/-- LEN of a sequence record, and the positions its page table can hold (06 R187, R188). -/
def recLen (srec : List Word) : Nat := bf (srec.getD 0 0#32) 24 0
def recCap (srec : List Word) : Nat := cnt (bf (srec.getD 2 0#32) 31 16) 65536 * 256

/-- A last position beyond what a sequence can hold (06 R202). -/
def seqFull (srec : List Word) (lastPos : Nat) : Bool := decide (16777215 < lastPos) || decide (recCap srec - 1 < lastPos)

/-- The pages of positions LEN to lastPos. -/
def pagesFrom (len lastPos : Nat) : List Nat := (List.range (lastPos / 256 - len / 256 + 1)).map (len / 256 + ·)

/-- The rows of an item (06 R199, R201). -/
def ADesc.itemIds (ad : ADesc) (a : AttRun) (mask : List Word) (nc : Nat) : List ARowId :=
  let len := recLen a.srec
  ((List.range (ad.headRows nc)).drop (64 * a.tile)).take 64 |>.map (fun r =>
    let g := r % ad.group
    let n := r / ad.group
    let hh := a.kv * ad.group + g
    match ad.mode with
    | 0 => ⟨n * ad.heads + hh, len + n, g, n⟩
    | 1 => ⟨a.slot * ad.heads + hh, len, g, 0⟩
    | _ => ⟨(a.slot * 32 + n) * ad.heads + hh, candPos len mask n, g, n⟩)

/-- The pending block of VERIFY: its header at the first KV head, and the slot block of a KV head (06 R204). -/
def Dev.writePending (d : Dev) (c : ACtx) (ad : ADesc) (a : AttRun) (mask : List Word) (nc : Nat) (news : List (Nat × NewKV)) : Dev :=
  let w (i : Nat) : Word := a.srec.getD i 0#32
  let pend := (w 4).toNat + bf (w 5) 7 0 * 2 ^ 32
  let hdr := mask ++ [pack [(nc, 0), (1, 31)], BitVec.ofNat 32 (recLen a.srec)]
  let d := if a.kv == 0 then (List.range 4).foldl (fun d i =>
      d.attPut c (pend + 64 * i) (gOfWords ((hdr.drop (16 * i)).take 16)) fullMask false false) d else d
  d.appendBlock c ad (pend + 256 + (ad.layer * ad.kvTotal + (ad.kvFirst + a.kv)) * bf (w 5) 31 16 * 64) 32 64 0 news []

__Exercise__: Lines to set down from above: the line with "def seqFull (srec", the line with "let len := recLen a.srec", and every line between, each exactly as written.

__Result__:
def seqFull (srec : List Word) (lastPos : Nat) : Bool := decide (16777215 < lastPos) || decide (recCap srec - 1 < lastPos)

/-- The pages of positions LEN to lastPos. -/
def pagesFrom (len lastPos : Nat) : List Nat := (List.range (lastPos / 256 - len / 256 + 1)).map (len / 256 + ·)

/-- The rows of an item (06 R199, R201). -/
def ADesc.itemIds (ad : ADesc) (a : AttRun) (mask : List Word) (nc : Nat) : List ARowId :=
  let len := recLen a.srec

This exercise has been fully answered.